• [WHAT THE EXERCISE ASKS]
Find "namespace Sys2Proof.Machine" and "PWM period and" in the records below. Copy the lines holding them and every line between, exactly, and no others.
START DATA EXCERPTS
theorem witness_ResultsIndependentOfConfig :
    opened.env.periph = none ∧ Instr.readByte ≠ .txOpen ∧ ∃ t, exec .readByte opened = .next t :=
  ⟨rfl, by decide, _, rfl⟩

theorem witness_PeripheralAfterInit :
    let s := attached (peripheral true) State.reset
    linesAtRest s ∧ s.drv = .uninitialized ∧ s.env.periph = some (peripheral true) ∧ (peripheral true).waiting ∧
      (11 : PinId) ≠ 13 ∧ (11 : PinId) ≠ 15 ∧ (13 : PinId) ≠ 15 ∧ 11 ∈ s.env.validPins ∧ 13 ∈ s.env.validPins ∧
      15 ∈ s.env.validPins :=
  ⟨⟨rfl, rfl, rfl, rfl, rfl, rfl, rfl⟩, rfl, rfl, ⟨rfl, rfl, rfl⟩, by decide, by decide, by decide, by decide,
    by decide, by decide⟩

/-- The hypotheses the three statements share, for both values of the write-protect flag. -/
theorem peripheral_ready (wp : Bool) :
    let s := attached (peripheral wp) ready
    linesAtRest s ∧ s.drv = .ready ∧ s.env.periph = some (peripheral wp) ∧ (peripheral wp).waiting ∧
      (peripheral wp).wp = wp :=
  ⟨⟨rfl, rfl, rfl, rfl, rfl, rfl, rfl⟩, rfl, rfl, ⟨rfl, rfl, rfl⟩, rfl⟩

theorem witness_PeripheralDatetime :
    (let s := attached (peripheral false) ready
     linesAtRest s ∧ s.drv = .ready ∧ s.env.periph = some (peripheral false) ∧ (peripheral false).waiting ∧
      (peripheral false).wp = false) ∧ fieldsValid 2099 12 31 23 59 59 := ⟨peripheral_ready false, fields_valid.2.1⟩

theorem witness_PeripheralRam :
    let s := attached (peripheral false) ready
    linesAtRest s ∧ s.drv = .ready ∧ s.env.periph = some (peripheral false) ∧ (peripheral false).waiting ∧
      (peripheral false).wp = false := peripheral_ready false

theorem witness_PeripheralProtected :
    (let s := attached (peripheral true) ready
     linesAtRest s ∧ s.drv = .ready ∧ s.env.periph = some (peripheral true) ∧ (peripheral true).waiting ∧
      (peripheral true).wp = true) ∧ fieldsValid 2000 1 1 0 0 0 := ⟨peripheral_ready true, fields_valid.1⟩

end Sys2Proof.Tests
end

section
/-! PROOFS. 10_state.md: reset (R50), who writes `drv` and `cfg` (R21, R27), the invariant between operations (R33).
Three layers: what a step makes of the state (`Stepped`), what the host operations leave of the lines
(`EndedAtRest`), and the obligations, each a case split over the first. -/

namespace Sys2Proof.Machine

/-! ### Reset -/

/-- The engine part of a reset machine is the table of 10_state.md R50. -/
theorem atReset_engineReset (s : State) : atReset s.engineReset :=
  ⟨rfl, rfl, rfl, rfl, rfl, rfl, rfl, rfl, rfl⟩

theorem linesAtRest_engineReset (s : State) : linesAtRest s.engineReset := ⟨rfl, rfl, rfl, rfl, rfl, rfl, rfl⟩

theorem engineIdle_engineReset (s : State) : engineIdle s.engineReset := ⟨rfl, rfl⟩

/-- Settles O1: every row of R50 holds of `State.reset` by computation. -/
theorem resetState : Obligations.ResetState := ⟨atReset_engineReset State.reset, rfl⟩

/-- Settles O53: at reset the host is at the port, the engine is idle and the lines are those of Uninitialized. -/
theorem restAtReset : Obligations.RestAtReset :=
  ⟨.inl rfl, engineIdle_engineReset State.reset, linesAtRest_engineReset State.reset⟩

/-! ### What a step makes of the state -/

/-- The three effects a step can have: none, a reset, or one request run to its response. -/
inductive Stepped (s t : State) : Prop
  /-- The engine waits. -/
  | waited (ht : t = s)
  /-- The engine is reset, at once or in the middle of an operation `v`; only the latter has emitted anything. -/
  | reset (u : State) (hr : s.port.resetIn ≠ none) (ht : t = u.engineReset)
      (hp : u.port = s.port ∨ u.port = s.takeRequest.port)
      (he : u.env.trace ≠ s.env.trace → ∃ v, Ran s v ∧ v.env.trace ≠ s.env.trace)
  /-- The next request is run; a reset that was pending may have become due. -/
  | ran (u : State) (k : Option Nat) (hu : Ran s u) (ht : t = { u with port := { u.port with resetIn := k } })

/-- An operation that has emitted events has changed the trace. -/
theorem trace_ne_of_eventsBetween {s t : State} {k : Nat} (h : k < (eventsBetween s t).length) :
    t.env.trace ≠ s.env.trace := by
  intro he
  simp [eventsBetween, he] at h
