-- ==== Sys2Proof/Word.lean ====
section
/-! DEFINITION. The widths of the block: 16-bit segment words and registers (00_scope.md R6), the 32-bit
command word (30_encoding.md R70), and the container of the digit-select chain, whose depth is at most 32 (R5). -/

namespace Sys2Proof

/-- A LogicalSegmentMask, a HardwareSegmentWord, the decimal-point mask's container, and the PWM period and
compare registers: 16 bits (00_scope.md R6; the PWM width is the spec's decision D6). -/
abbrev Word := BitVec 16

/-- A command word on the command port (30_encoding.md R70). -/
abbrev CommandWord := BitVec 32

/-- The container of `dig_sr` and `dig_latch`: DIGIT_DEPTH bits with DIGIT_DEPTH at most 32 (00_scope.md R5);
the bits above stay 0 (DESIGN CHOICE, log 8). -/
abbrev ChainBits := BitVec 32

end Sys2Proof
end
END DATA EXCERPTS
START DATA EXCERPTS
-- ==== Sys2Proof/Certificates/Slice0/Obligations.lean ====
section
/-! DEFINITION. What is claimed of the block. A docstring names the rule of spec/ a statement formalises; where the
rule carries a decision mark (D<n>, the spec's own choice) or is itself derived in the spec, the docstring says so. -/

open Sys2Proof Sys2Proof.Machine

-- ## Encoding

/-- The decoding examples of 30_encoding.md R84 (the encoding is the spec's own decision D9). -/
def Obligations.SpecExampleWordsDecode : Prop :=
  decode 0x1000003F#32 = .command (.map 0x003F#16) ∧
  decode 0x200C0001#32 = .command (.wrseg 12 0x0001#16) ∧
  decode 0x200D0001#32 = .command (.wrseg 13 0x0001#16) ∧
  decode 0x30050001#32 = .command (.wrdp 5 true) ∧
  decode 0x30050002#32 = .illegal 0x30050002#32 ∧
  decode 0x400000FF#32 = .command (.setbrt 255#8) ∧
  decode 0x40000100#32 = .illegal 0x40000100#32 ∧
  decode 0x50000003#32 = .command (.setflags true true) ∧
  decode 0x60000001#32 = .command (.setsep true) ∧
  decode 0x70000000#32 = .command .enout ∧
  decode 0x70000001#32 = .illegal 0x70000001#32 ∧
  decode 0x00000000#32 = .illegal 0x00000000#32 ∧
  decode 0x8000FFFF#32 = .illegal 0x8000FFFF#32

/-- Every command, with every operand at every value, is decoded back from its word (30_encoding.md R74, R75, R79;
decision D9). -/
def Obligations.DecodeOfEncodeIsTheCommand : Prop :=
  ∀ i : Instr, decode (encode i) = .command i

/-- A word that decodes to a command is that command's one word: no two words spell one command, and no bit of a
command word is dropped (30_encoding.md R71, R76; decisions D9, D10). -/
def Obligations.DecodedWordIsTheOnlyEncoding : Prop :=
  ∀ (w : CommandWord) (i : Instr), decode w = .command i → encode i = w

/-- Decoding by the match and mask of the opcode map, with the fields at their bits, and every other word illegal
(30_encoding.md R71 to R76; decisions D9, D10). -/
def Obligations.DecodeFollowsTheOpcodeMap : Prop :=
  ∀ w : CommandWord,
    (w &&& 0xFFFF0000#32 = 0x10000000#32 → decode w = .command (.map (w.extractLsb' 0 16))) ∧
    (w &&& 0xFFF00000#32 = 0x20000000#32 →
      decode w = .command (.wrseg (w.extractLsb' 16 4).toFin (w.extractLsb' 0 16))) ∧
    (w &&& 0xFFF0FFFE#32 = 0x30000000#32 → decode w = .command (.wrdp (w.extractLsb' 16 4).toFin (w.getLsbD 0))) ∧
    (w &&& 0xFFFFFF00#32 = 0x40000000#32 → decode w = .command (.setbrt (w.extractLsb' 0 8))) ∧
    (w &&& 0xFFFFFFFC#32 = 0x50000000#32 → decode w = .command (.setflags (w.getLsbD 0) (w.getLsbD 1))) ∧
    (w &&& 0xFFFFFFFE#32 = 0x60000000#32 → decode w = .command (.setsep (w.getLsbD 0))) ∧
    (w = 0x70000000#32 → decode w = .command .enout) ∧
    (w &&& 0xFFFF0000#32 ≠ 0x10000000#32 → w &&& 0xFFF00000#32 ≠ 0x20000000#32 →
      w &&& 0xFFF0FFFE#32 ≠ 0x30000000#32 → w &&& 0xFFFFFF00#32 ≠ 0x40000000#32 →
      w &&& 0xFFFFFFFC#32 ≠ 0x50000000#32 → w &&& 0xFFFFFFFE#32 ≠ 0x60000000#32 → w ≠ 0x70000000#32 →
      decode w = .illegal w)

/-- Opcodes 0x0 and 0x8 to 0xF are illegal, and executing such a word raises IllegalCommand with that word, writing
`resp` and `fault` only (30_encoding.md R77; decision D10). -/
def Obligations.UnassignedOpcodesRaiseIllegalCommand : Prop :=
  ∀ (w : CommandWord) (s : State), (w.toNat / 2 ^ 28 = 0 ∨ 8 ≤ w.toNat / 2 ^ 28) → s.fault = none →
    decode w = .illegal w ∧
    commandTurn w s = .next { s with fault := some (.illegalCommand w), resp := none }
END DATA EXCERPTS
• [WRITTEN ANSWER]
namespace Sys2Proof.Machine

/-! ### Reset -/

/-- The engine part of a reset machine is the table of 10_state.md R50. -/
theorem atReset_engineReset (s : State) : atReset s.engineReset :=
  ⟨rfl, rfl, rfl, rfl, rfl, rfl, rfl, rfl, rfl⟩

theorem linesAtRest_engineReset (s : State) : linesAtRest s.engineReset := ⟨rfl, rfl, rfl, rfl, rfl, rfl, rfl⟩

theorem engineIdle_engineReset (s : State) : engineIdle s.engineReset := ⟨rfl, rfl⟩

/-- Settles O1: every row of R50 holds of `State.reset` by computation. -/
theorem resetState : Obligations.ResetState := ⟨atReset_engineReset State.reset, rfl⟩

/-- Settles O53: at reset the host is at the port, the engine is idle and the lines are those of Uninitialized. -/
theorem restAtReset : Obligations.RestAtReset :=
  ⟨.inl rfl, engineIdle_engineReset State.reset, linesAtRest_engineReset State.reset⟩

/-! ### What a step makes of the state -/

/-- The three effects a step can have: none, a reset, or one request run to its response. -/
inductive Stepped (s t : State) : Prop
  /-- The engine waits. -/
  | waited (ht : t = s)
  /-- The engine is reset, at once or in the middle of an operation `v`; only the latter has emitted anything. -/
  | reset (u : State) (hr : s.port.resetIn ≠ none) (ht : t = u.engineReset)
      (hp : u.port = s.port ∨ u.port = s.takeRequest.port)
      (he : u.env.trace ≠ s.env.trace → ∃ v, Ran s v ∧ v.env.trace ≠ s.env.trace)
  /-- The next request is run; a reset that was pending may have become due. -/
  | ran (u : State) (k : Option Nat) (hu : Ran s u) (ht : t = { u with port := { u.port with resetIn := k } })

/-- An operation that has emitted events has changed the trace. -/
theorem trace_ne_of_eventsBetween {s t : State} {k : Nat} (h : k < (eventsBetween s t).length) :
    t.env.trace ≠ s.env.trace := by
  intro he
  simp [eventsBetween, he] at h
-- ==== Sys2Proof/Word.lean ====
section
/-! DEFINITION. The widths of the block: 16-bit segment words and registers (00_scope.md R6), the 32-bit
command word (30_encoding.md R70), and the container of the digit-select chain, whose depth is at most 32 (R5). -/

namespace Sys2Proof

/-- A LogicalSegmentMask, a HardwareSegmentWord, the decimal-point mask's container, and the PWM period and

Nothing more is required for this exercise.